In 1989, the police discovered the hideout of Francesco's son Nino Madonia which contained an account book of the family's extortion business which listed some 150 businessmen. The ledger included the names of car dealers, drugstores, restaurants, and small factories that were lined up next to the amounts of their pizzo – from about US$150 to US$7,000 a month. None of the more than 150 businessmen on the list would help identify the extortionists.

Francesco Madonia has been convicted for ordering the killing of Libero Grassi in 1991, the Palermo businessman who refused to pay protection money (the so-called pizzo) and went on national television to denounce the practice. Grassi's business was in the area that is controlled by the Madonia clan. His son Salvatore Salvino Madonia was the killer.

On 14 November 1992, Madonia and Salvatore Riina were sentenced to life imprisonment for the murder of Emanuele Basile.

In 2002, Madonia was sentenced to life imprisonment for his role in the murder of judge Rocco Chinnici.

==Death==
He died on 13 March 2007, in a prison hospital in Naples where he was serving his life sentence under the severe conditions of the article 41-bis prison regime.

==Family==
In November 2008, Italian police arrested five people, including Maria Angela Di Trapani, the wife of jailed Sicilian Mafia boss Antonino Madonia, and seized assets worth 15 million euros, anti-Mafia investigators believe belong to the Madonias. The assets include farmland and farm buildings, villas, apartments and businesses in Sicily.

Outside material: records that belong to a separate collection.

theorem witness_DecodeOfEncodeIsTheInstruction :
    (Instr.eq (.reg 7) (.lit 32767) (.invalid 32776)).wf = true := by decide +kernel
theorem witness_EncodeOfDecodeIsTheWords :
    decodeWords [16, 32775, 65535, 7] = .ok (.wmem (.reg 7) (.invalid 65535), [7]) := by decide +kernel
theorem witness_OpcodeWordSelectsTheInstruction :
    22 ≤ (22 : Word).toNat ∧ Spec.arity[(21 : Word).toNat]? = some 0 ∧ Spec.arity[(13 : Word).toNat]? = some 3 ∧
    3 ≤ [(1 : Word), 2, 3].length ∧ [(1 : Word), 2].length < 3 := by decide +kernel
theorem witness_ImageBytesAreWordsLowByteFirst :
    [(32769 : Word), 65535][1]? = some 65535 := by decide +kernel
theorem witness_OperandWordsResolveByRange :
    (32767 : Word).toNat < 32768 ∧ (32768 : Word).toNat = 32768 + (0 : Fin 8).val ∧
    (32775 : Word).toNat = 32768 + (7 : Fin 8).val ∧ 32776 ≤ (32776 : Word).toNat := by decide +kernel
/-- An `add` that lies across 65535/0. -/
theorem witness_StepRunsTheDecodedInstruction :
    ∃ (s : State) (i : Instr), s.status = .running ∧ i.wf = true ∧ ∀ k w, (encode i)[k]? = some w →
      Fetchable s.cfg (s.pc + BitVec.ofNat 16 k) ∧ s.mem.wordAt (s.pc + BitVec.ofNat 16 k).toNat = w := by
  refine ⟨start 65534 [9, 32775, 32767, 1] State.reset, .add (.reg 7) (.lit 32767) (.lit 1), rfl, by decide +kernel, ?_⟩
  intro k w h
  have hk : k < 4 := (List.getElem?_eq_some_iff.1 h).1
  revert w
  interval_cases k <;> intro w h <;> cases h <;> decide +kernel
theorem witness_IllegalOpcodeWordStopsTheRun :
    (let s := start 65535 [22] State.reset
    s.status = .running ∧ Fetchable s.cfg s.pc ∧ s.mem.wordAt s.pc.toNat = 22 ∧ 22 ≤ (22 : Word).toNat) := by decide +kernel
theorem witness_FailedFetchLeavesPcAtTheWord :
    (let s := start 32768 [2] { State.reset with cfg := { Config.default with memWords := 32769 } }
    s.status = .running ∧ (∀ j < 1, Fetchable s.cfg (s.pc + BitVec.ofNat 16 j)) ∧
    (0 < 1 → Spec.arity[(s.mem.wordAt s.pc.toNat).toNat]? = some 1 ∧ 1 ≤ 1) ∧
    ¬ Fetchable s.cfg (s.pc + BitVec.ofNat 16 1)) ∧
    (let s := { State.reset with pc := 32768, cfg := { Config.default with strictPc := true } }
    ¬ Fetchable s.cfg (s.pc + BitVec.ofNat 16 0)) := by decide +kernel
theorem witness_StoppedMachineHasNoNextState :
    ({ w with status := .stopped .divByZero } : State).status = .stopped .divByZero := rfl
theorem witness_EveryRunningStateSteps :
    w.status = .running := rfl
theorem witness_OnlyHaltEndsInSuccess :
    ∃ t, exec .halt w = .next t ∧ w.status = .running ∧ t.status = .stopped .halted := ⟨_, rfl, rfl, rfl⟩
theorem witness_SetCopiesTheWholeWord :
    Valid 32775 ∧ valueOf w 32768 = some 40000 ∧ firstInvalid [32775, 32776] = some 32776 := by decide +kernel
theorem witness_EqWritesOneIfEqual :
    Valid 32775 ∧ valueOf w 32768 = some 40000 ∧ valueOf w 32767 = some 32767 ∧
    firstInvalid [32775, 32767, 32776] = some 32776 := by decide +kernel
theorem witness_GtComparesUnsigned :
    Valid 32775 ∧ valueOf w 32768 = some 40000 ∧ valueOf w 32767 = some 32767 ∧
    firstInvalid [32775, 32767, 32776] = some 32776 := by decide +kernel
theorem witness_AddWritesTheSumModulo32768 :
    Valid 32775 ∧ valueOf w 32768 = some 40000 ∧ valueOf w 32767 = some 32767 ∧
    firstInvalid [32775, 32767, 32776] = some 32776 := by decide +kernel
theorem witness_MultWritesTheProductModulo32768 :
    Valid 32775 ∧ valueOf w 32768 = some 40000 ∧ valueOf w 32767 = some 32767 ∧
    firstInvalid [32775, 32767, 32776] = some 32776 := by decide +kernel
theorem witness_AndWritesTheBitwiseAnd :
    Valid 32775 ∧ valueOf w 32768 = some 40000 ∧ valueOf w 32767 = some 32767 ∧
    firstInvalid [32775, 32767, 32776] = some 32776 := by decide +kernel
theorem witness_OrWritesTheBitwiseOr :
    Valid 32775 ∧ valueOf w 32768 = some 40000 ∧ valueOf w 32767 = some 32767 ∧
    firstInvalid [32775, 32767, 32776] = some 32776 := by decide +kernel
theorem witness_NotWritesTheFifteenBitComplement :
    Valid 32775 ∧ valueOf w 32768 = some 40000 ∧ firstInvalid [32775, 32776] = some 32776 := by decide +kernel
theorem witness_ModWritesTheRemainder :
    Valid 32775 ∧ valueOf w 32768 = some 40000 ∧ (valueOf w 1 = some 1 ∧ (1 : Word).toNat ≠ 0) ∧
    (valueOf w 32769 = some 0 ∧ (0 : Word).toNat = 0) ∧ firstInvalid [32776, 0, 65535] = some 32776 := by decide +kernel
theorem witness_PushAppendsTheValue :
    valueOf w 32775 = some 65535 ∧ ¬ Full w ∧ Full wFull ∧ firstInvalid [32776] = some 32776 := by decide +kernel
theorem witness_CallPushesTheReturnAddress :
    valueOf w 32775 = some 65535 ∧ ¬ Full w ∧ Full wFull ∧ firstInvalid [32776] = some 32776 := by decide +kernel
theorem witness_PopMovesTheTopToTheDestination :
    Valid 32775 ∧ w.stack = [9] ++ [4] ∧ State.reset.stack = [] ∧ firstInvalid [65535] = some 65535 := by decide +kernel
theorem witness_JmpSetsPc :
    valueOf w 32775 = some 65535 ∧ firstInvalid [32776] = some 32776 := by decide +kernel
theorem witness_OutEmitsTheLowByte :
    valueOf w 32775 = some 65535 ∧ firstInvalid [32776] = some 32776 := by decide +kernel
theorem witness_JtJumpsIfNotZero :
    valueOf w 32769 = some 0 ∧ valueOf w 32768 = some 40000 ∧ firstInvalid [0, 32776] = some 32776 := by decide +kernel
theorem witness_JfJumpsIfZero :
    valueOf w 32769 = some 0 ∧ valueOf w 32768 = some 40000 ∧ firstInvalid [0, 32776] = some 32776 := by decide +kernel
theorem witness_RmemReadsTheWholeWord :
    Valid 32775 ∧ (valueOf wFull 32767 = some 32767 ∧ (32767 : Word).toNat < wFull.cfg.memWords) ∧
    (valueOf wFull 32768 = some 40000 ∧ wFull.cfg.memWords ≤ (40000 : Word).toNat) ∧
    firstInvalid [32776, 0] = some 32776 := by decide +kernel
theorem witness_WmemStoresTheWholeWord :
    (valueOf w 32775 = some 65535 ∧ valueOf w 32768 = some 40000 ∧ (65535 : Word).toNat < w.cfg.memWords) ∧
    (valueOf wFull 32768 = some 40000 ∧ valueOf wFull 0 = some 0 ∧ wFull.cfg.memWords ≤ (40000 : Word).toNat) ∧
    firstInvalid [0, 32776] = some 32776 := by decide +kernel
theorem witness_RetPopsPc :
    w.stack = [9] ++ [4] ∧ State.reset.stack = [] := by decide +kernel
theorem witness_InDeliversOneByte :
    Valid 32775 ∧ w.input = .byte 255 :: [.fail ⟨1⟩] ∧
    ({ w with input := [.fail ⟨1⟩] } : State).input = .fail ⟨1⟩ :: [] ∧ firstInvalid [32776] = some 32776 := by decide +kernel
theorem witness_InHoldsUntilTheStreamAnswers :
    Valid 0 ∧ State.reset.input = [] := by decide +kernel
theorem witness_OnlyTheDestinationRegisterChanges :
    ∃ t, exec (.add (.reg 7) (.reg 0) (.lit 1)) w = .next t ∧
    destination (.add (.reg 7) (.reg 0) (.lit 1)) ≠ some (.reg 6) ∧ t.reg 7 ≠ w.reg 7 := ⟨_, rfl, by decide +kernel, by decide +kernel⟩
theorem witness_OnlyWmemChangesMemoryAndOnlyItsWord :
    (∃ t, exec .noop w = .next t ∧ ∀ a b, Instr.noop ≠ .wmem a b) ∧
    (∃ t, exec (.wmem (.ofWord 32775) (.ofWord 32768)) w = .next t ∧ valueOf w 32775 = some 65535 ∧
      131072 ≠ 2 * (65535 : Word).toNat ∧ 131072 ≠ 2 * (65535 : Word).toNat + 1) ∧
    (∃ t, exec (.wmem (.ofWord 32776) (.ofWord 0)) w = .next t ∧ valueOf w 32776 = none) ∧
    (∃ t, exec (.wmem (.ofWord 32768) (.ofWord 0)) wFull = .next t ∧ valueOf wFull 32768 = some 40000 ∧
      wFull.cfg.memWords ≤ (40000 : Word).toNat) := 
  ⟨⟨_, rfl, fun _ _ h => by cases h⟩, ⟨_, rfl, by decide +kernel⟩, ⟨_, rfl, by decide +kernel⟩, ⟨_, rfl, by decide +kernel⟩⟩
theorem witness_TheStackChangesOnlyAtItsTop :
    (∃ t, exec (.push (.lit 1)) w = .next t ∧ t.stack = [9, 4, 1]) ∧ ∃ t, exec .ret w = .next t ∧ t.stack = [9] := 
  ⟨⟨_, rfl, by decide +kernel⟩, ⟨_, rfl, by decide +kernel⟩⟩
theorem witness_OnlyOutAndInTouchTheStreams :
    (∃ t, exec (.out (.reg 0)) w = .next t ∧ t.out = [64]) ∧
    ∃ t, exec (.in_ (.lit 0)) w = .next t ∧ t.input = [.fail ⟨1⟩] := 
  ⟨⟨_, rfl, by decide +kernel⟩, ⟨_, rfl, by decide +kernel⟩⟩
theorem witness_FailingStepChangesOnlyPcAndStatus :
    (∃ t, w.status = .running ∧ exec (.mod (.lit 0) (.lit 1) (.lit 0)) w = .next t ∧ t.status = .stopped .divByZero) ∧
    ∃ t, step State.reset = .next t ∧ t.status = .stopped .halted := 
  ⟨⟨_, rfl, rfl, rfl⟩, ⟨_, rfl, rfl⟩⟩
theorem witness_EveryConditionHasItsCauseInTheTable :
    ∃ t, wFull.status = .running ∧ exec (.call (.lit 0)) wFull = .next t ∧ t.status = .stopped .stackOverflow := 
  ⟨_, rfl, rfl, rfl⟩
theorem witness_ReducedResultsStayBelow32768 :
    ∃ t, reducing w.cfg (.or (.reg 7) (.reg 0) (.lit 1)) ∧ exec (.or (.reg 7) (.reg 0) (.lit 1)) w = .next t ∧
    t.reg 7 ≠ w.reg 7 := ⟨_, rfl, rfl, by decide +kernel⟩
theorem witness_WhatInputIsWaitingDoesNotMatter :
    ∃ t, (∀ a, Instr.ret ≠ .in_ a) ∧ exec .ret w = .next t := ⟨_, fun _ h => by (cases h), rfl⟩
theorem witness_AStoreIsSeenByTheNextFetchAndRead :
    ∃ t u v : State, (valueOf w 32775 = some 65535 ∧ valueOf w 32768 = some 40000 ∧ (65535 : Word).toNat < w.cfg.memWords ∧
      exec (.wmem (.ofWord 32775) (.ofWord 32768)) w = .next t) ∧
    (u.mem = t.mem ∧ u.cfg = t.cfg ∧ u.pc = 65535 ∧ Fetchable u.cfg 65535 ∧ Valid 32768 ∧ valueOf u 32775 = some 65535) ∧
    (v.mem = t.mem ∧ v.cfg = t.cfg ∧ v.pc = 65534 ∧ Fetchable v.cfg 65534 ∧ Valid 0 ∧ valueOf v 32775 = some 65534 ∧
      (65534 : Word) ≠ 65535) := 
  ⟨_, { w with pc := 65535, mem := w.mem.setWord 65535 40000 },
    { w.setReg 7 65534 with pc := 65534, mem := w.mem.setWord 65535 40000 },
    ⟨by decide +kernel, by decide +kernel, by decide +kernel, rfl⟩, by decide +kernel, by decide +kernel⟩
theorem witness_RetReturnsAfterTheCall :
    ∃ t u : State, valueOf w 32767 = some 32767 ∧ ¬ Full w ∧ exec (.call (.ofWord 32767)) w = .next t ∧ u.stack = t.stack := 
  ⟨_, { w with stack := [9, 4, 2] }, by decide +kernel, by decide +kernel, rfl, by decide +kernel⟩
theorem witness_PopGivesBackWhatWasPushed :
    ∃ t u : State, valueOf w 32775 = some 65535 ∧ ¬ Full w ∧ Valid 32775 ∧ exec (.push (.ofWord 32775)) w = .next t ∧
    u.stack = t.stack := 
  ⟨_, { w with stack := [9, 4, 65535] }, by decide +kernel, by decide +kernel, by decide +kernel, rfl, by decide +kernel⟩
theorem witness_LoaderPlacesTheImage :
    [(1 : Byte), 2, 3].length / 2 ≤ Config.default.memWords ∧ [(1 : Byte), 2, 3][2 * 0]? = some 1 ∧
    [(1 : Byte), 2, 3][2 * 0 + 1]? = some 2 ∧ [(1 : Byte), 2, 3].length / 2 ≤ 1 := by decide +kernel
theorem witness_OversizedImageIsRefused :
    (⟨1, none, false, true⟩ : Config).memWords < [(1 : Byte), 2, 3, 4].length / 2 := by decide +kernel
theorem witness_EveryStepKeepsTheInvariant :
    State.reset.Inv ∧ wFull.Inv ∧ ∃ t, step State.reset = .next t := ⟨by decide +kernel, by decide +kernel, _, rfl⟩
theorem witness_EveryRunFromALoadedImageKeepsTheInvariant :
    ∃ s t : State, Config.default.Legal ∧ construct Config.default [.byte 7] [0x14, 0x00] = .next s ∧
    step s = .next t ∧ Reaches s t := 
  ⟨_, _, by decide +kernel, rfl, rfl, .step .refl rfl⟩
theorem witness_NoStepChangesTheParameters :
    ∃ t, step wFull = .next t := ⟨_, rfl⟩
theorem witness_DefaultParametersRaiseNoAddedFaultButDivByZero :
    ∃ t, w.cfg = Config.default ∧ step w = .next t ∧ t.status = .stopped .halted := ⟨_, rfl, rfl, rfl⟩
theorem witness_AnEndedRunStaysAsItEnded :
    (let s : State := { w with status := .stopped .halted }; s.Ended ∧ Reaches s (s.supply (.byte 1))) := 
  ⟨by show Status.stopped .halted ≠ .running; decide, .supply _ .refl⟩
theorem witness_OutputAlongARunOnlyGrows :
    (let s := start 0 [19, 65] State.reset; ∃ t, step s = .next t ∧ Reaches s t ∧ t.out = [65]) := 
  ⟨_, rfl, .step .refl rfl, by decide +kernel⟩
theorem witness_EqualReadsMeanEqualMemories :
    Memory.wf [(0, 21), (131071, 255)] := by decide +kernel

Madonia's jailed sons, Antonino, Giuseppe and Salvatore are all in high-security detention under the harsh 41-bis prison regime for Mafia prisoners that is meant to severely restrict their contact with other prisoners and the outside world. Nevertheless, they have continued to run the Madonia clan, issuing orders via Di Trapani and exchanging information with the Di Trapani clan, according to investigators.